|
It is very easy to get this dataset directly from HN API.
Let me just post it here: Table definition: CREATE TABLE hackernews_history
(
update_time DateTime DEFAULT now(),
id UInt32,
deleted UInt8,
type Enum('story' = 1, 'comment' = 2, 'poll' = 3, 'pollopt' = 4, 'job' = 5),
by LowCardinality(String),
time DateTime,
text String,
dead UInt8,
parent UInt32,
poll UInt32,
kids Array(UInt32),
url String,
score Int32,
title String,
parts Array(UInt32),
descendants Int32
)
ENGINE = MergeTree(update_time) ORDER BY id;
A shell script: BATCH_SIZE=1000
TWEAKS="--optimize_trivial_insert_select 0 --http_skip_not_found_url_for_globs 1 --http_make_head_request 0 --engine_url_skip_empty_files 1 --http_max_tries 10 --max_download_threads 1 --max_threads $BATCH_SIZE"
rm -f maxitem.json
wget --no-verbose https://hacker-news.firebaseio.com/v0/maxitem.json
clickhouse-local --query "
SELECT arrayStringConcat(groupArray(number), ',') FROM numbers(1, $(cat maxitem.json))

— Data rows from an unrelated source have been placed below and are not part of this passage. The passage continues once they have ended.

/-- ChAssigned takes a source, and the factory path values those of the channel and input (R166, R176). -/
def setAssigned (d : Dev) (c source : Nat) : Dev :=
  let d := (d.set (Dict.chAssigned c) source).set (Dict.chPathDelay0 c) (factoryPath c source 28)
  (d.set (Dict.chPathCoeffPad c) (factoryPath c source 29)).set (Dict.chPathCoeffCentre c) (factoryPath c source 30)

/-- A channel takes a source, with its window started afresh and its state Measuring or Idle (the channel states table,
R145). -/
def assign (d : Dev) (c source : Nat) (moved : Bool) : Dev :=
  let d := (d.setAssigned c source).setB (Hid.movedMark c) moved
  let d := d.freshWindow c
  let state := d.get (Dict.chState c)
  if state = 1 ∧ source ≠ 0 then d.set (Dict.chState c) 2
  else if state = 2 ∧ source = 0 then d.set (Dict.chState c) 1
  else d

/-- A Starting channel with both collections judged leaves Starting at a frame start (the channel states table, R162,
R721). -/
def leaveStarting (d : Dev) (c : Nat) : Dev :=
  let r0 := d.get (Hid.lineResult (c * 2))
  let r1 := d.get (Hid.lineResult (c * 2 + 1))
  if d.get (chStateReg c) ≠ 0 ∨ r0 = 0 ∨ r1 = 0 then d
  else if r0 = 2 ∧ r1 = 2 then d.removeChannel c
  else
    let line := if r0 = 1 then 0 else 1
    let d := (d.set (chLineReg c) line).showTable c
    let d := d.add (chReg Dict.chCalCount Dict.linkChCalCount c) (if r0 = 1 ∧ r1 = 1 then 2 else 1)
    let d := d.startCollection c (1 - line)
    if r0 = 1 ∧ r1 = 1 then
      let d := d.set (chCalStatusReg c) 0
      if 16 ≤ c then d.set (chStateReg c) 2
      else
        let home := d.get (Dict.chSource c)
        let source := if d.sourceFree c home then home else 0
        (d.set (Dict.chState c) 1).assign c source false
    else
      let d := (d.set (chStateReg c) 3).set (Hid.calFailRun c) 1
      let d := d.post 16 (d.calCapture c (1 - line))
      if 16 ≤ c then d
      else
        let home := d.get (Dict.chSource c)
        d.assign c (if d.sourceFree c home then home else 0) false

/-- Priority of a source for reassignment, higher first (R144). -/
def sourceRank (source : Nat) : Nat :=
  if 1 ≤ source ∧ source ≤ 8 then 4
  else if source = 0x30 ∨ source = 0x31 then 3
  else if 0x10 ≤ source ∧ source ≤ 0x2F then 2
  else if 9 ≤ source ∧ source ≤ 12 then 1 else 0

/-- A source is lost: source 17 with a capture that names no channel (R144, R179). -/
def loseSource (d : Dev) (source : Nat) : Dev := d.post 17 [(1, 0xFF), (1, 0xFF), (1, source)]

/-- The source of a channel that has left service moves at the next frame start to the lowest free Idle channel, or displaces the lowest
source that ranks below it, or is lost (R144, R145). -/
def reassign (d : Dev) (c : Nat) : Dev :=
  let source := d.get (Dict.chAssigned c)
  let due := d.is (Hid.vacate c)
  let d := d.clear (Hid.vacate c)
  if !due || source == 0 then d
  else
    let d := d.setAssigned c 0
    match (List.range 16).find? fun m => d.get (Dict.chState m) == 1 && d.get (Dict.chAssigned m) == 0 with
    | some m => d.assign m source true
    | none =>
      let lower := (List.range 16).filter fun m =>
        d.get (Dict.chState m) != 4 && d.get (Dict.chAssigned m) != 0 &&
          decide (sourceRank (d.get (Dict.chAssigned m)) < sourceRank source)
      let least := lower.foldl (fun a m => min a (sourceRank (d.get (Dict.chAssigned m)))) 9
      match (lower.filter fun m => sourceRank (d.get (Dict.chAssigned m)) == least).getLast? with
      | some m => ((d.loseSource (d.get (Dict.chAssigned m))).assign m source true)
      | none => d.loseSource source

/-- A write of ChSource at its S0 (R721): the channel, a Removed one too, takes the source after any move still due; one it gives up returns to the Idle channel
whose home it is. -/
def applyChSource (d : Dev) (c source : Nat) : Dev :=
  let d := d.reassign c
  let given := d.get (Dict.chAssigned c)
  let d := d.assign c source false
  if given = 0 ∨ given = source then d
  else
    match (List.range 16).find? fun m =>
      m != c && d.get (Dict.chSource m) == given && d.get (Dict.chState m) == 1 && d.get (Dict.chAssigned m) == 0 with
    | some m => d.assign m given true
    | none => d

/-- The first frame of time service gives each channel its source (R721), and the collections of all lines begin (R162). -/
def assignAll (d : Dev) : Dev :=
  let d := forUnits 19 (fun c d => d.startBoth c) d
  forUnits 16 (fun c d =>
    if d.get (Dict.chState c) = 4 then d
    else
      let home := d.get (Dict.chSource c)
      let taken := home != 0 && (List.range c).any fun m => d.get (Dict.chState m) != 4 && d.get (Dict.chAssigned m) == home
      d.setAssigned c (if taken then 0 else home)) d

/-! ### Regions (R163 to R169) -/

/-- The middle of three values. -/
def median3 (a b c : Int) : Int := max (min a b) (min (max a b) c)

/-- The sensors of a region that R163 does not exclude, of its four readings. -/
def keptSensors (s : List Int) : List Int :=
  let x (i : Nat) := s.getD i 0
  ((List.range 4).filter fun i =>
    let o := (List.range 4).filter (· != i)
    decide ((x i - median3 (x (o.getD 0 0)) (x (o.getD 1 0)) (x (o.getD 2 0))).natAbs ≤ 8000)).map x

/-- The region temperatures of a frame from its 24 sensors, excluded ones counted; an invalid region keeps its last
temperature and raises source 22 once per episode (R163, R168). -/
def readRegions (d : Dev) (sensors : List Int) (volts : List Nat) : Dev :=
  let d := forUnits 24 (fun i d => d.setI (Dict.sensorTemp i) (sensors.getD i 0)) d
  forUnits 6 (fun r d =>
    let d := d.set (Dict.regionVoltage r) (volts.getD r (d.get (Dict.regionVoltage r)))
    let kept := keptSensors ((List.range 4).map fun i => sensors.getD (4 * r + i) 0)
    let d := d.add Dict.sensorExcludedCount (4 - kept.length)
    if kept.length < 2 then
      if d.is (Hid.regionValid r) then (d.setB (Hid.regionValid r) false).post 22 [] else d
    else
      let mean := roundNear ((kept.sum : Rat) / (kept.length : Rat))
      (d.setI (Dict.regionTemp r) mean).setB (Hid.regionValid r) true) d

/-- The adjacent pairs of a frame: differences, limits and source 21 (R164, R165). -/
def pairLimits (d : Dev) : Dev :=
  forUnits 11 (fun p d =>
    let (a, b) := regionPairs.getD p (0, 0)
    let diff := d.getI (Dict.regionTemp a) - d.getI (Dict.regionTemp b)
    let d := d.setI (Dict.pairDifference p) diff
    let out := bit (d.get Dict.pairOutOfLimit) p
    if out then
      if diff.natAbs ≤ 24000 then
        let n := d.get (Hid.pairCalm p) + 1
        if 64 ≤ n then (d.set Dict.pairOutOfLimit (clearBit (d.get Dict.pairOutOfLimit) p)).set (Hid.pairCalm p) 0
        else d.set (Hid.pairCalm p) n
      else d.set (Hid.pairCalm p) 0
    else if 25000 < diff.natAbs then
      let d := (d.set Dict.pairOutOfLimit (setBit (d.get Dict.pairOutOfLimit) p)).set (Hid.pairCalm p) 0
      d.post 21 [(1, p + 1), (4, (Dict.pairDifference p).ofInt diff)]
    else d) d

/-- Seconds since the in-service table's collection ended (R167). -/
def tableAge (d : Dev) (c : Nat) : Rat :=
  ((d.framesSince (d.get (Hid.tableFrame (c * 2 + d.get (chLineReg c)))) : Nat) : Rat) / framesPerSecond

/-- Some pair on the channel's path is out of limit, a region on it invalid, or its supply outside the recommended
range: VDD_TIME for a general channel, VDDA_TDC for a link channel (R168, R697). -/
def pathDoubtful (d : Dev) (c : Nat) : Bool :=
  let source := d.chSourceOf c
  let v := d.chVolt c
  let (lo, hi) := if c < 16 then (784000, 816000) else (882000, 918000)
  (pathPairs c source).any (bit (d.get Dict.pairOutOfLimit)) ||
    (pathRegions c source).any (fun r => !d.is (Hid.regionValid r)) || decide (v < lo) || decide (hi < v)

/-- e_tv of a channel in fs (R167, R168, and its entry for a Starting, Removed or Idle channel). -/
def tvResidualFs (d : Dev) (c : Nat) : Rat :=
  let state := d.get (chStateReg c)
  if state = 0 ∨ state = 4 ∨ d.pathDoubtful c then 40000
  else
    let source := d.chSourceOf c
    let d0 : Rat := (d.getI (chReg Dict.chPathDelay0 Dict.linkChPathDelay0 c) : Rat) * 1000000 / 65536
    let path : Rat := if source = 0 then 0 else absRat (d.dPathFs c - d0) * 5 / 100
    let dT := (pathPairs c source).foldl (fun a p => max a (d.getI (Dict.pairDifference p)).natAbs) 0
    let dV := ((d.chVolt c : Int) - d.get (Hid.tableVolt (c * 2 + d.get (chLineReg c)))).natAbs
    300 + path + 20 * (dT : Rat) / 1000 + 10 * (dV : Rat) / 1000 + 50 * max 0 (d.tableAge c - 8)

GROUP BY number DIV ${BATCH_SIZE} ORDER BY any(number) DESC" |
while read ITEMS
do
echo $ITEMS
clickhouse-client $TWEAKS --query "
INSERT INTO hackernews_history SELECT * FROM url('https://hacker-news.firebaseio.com/v0/item/{$ITEMS}.json')"
done
It takes a few hours to download the data and fill the table. |
I saw recursive cte blog post..but this doesn't seem to work your hn dataset
https://play.clickhouse.com/play?user=play#V0lUSCBSRUNVUlNJV...
Are recursive ctes disabled on this instance or am i doing something wrong?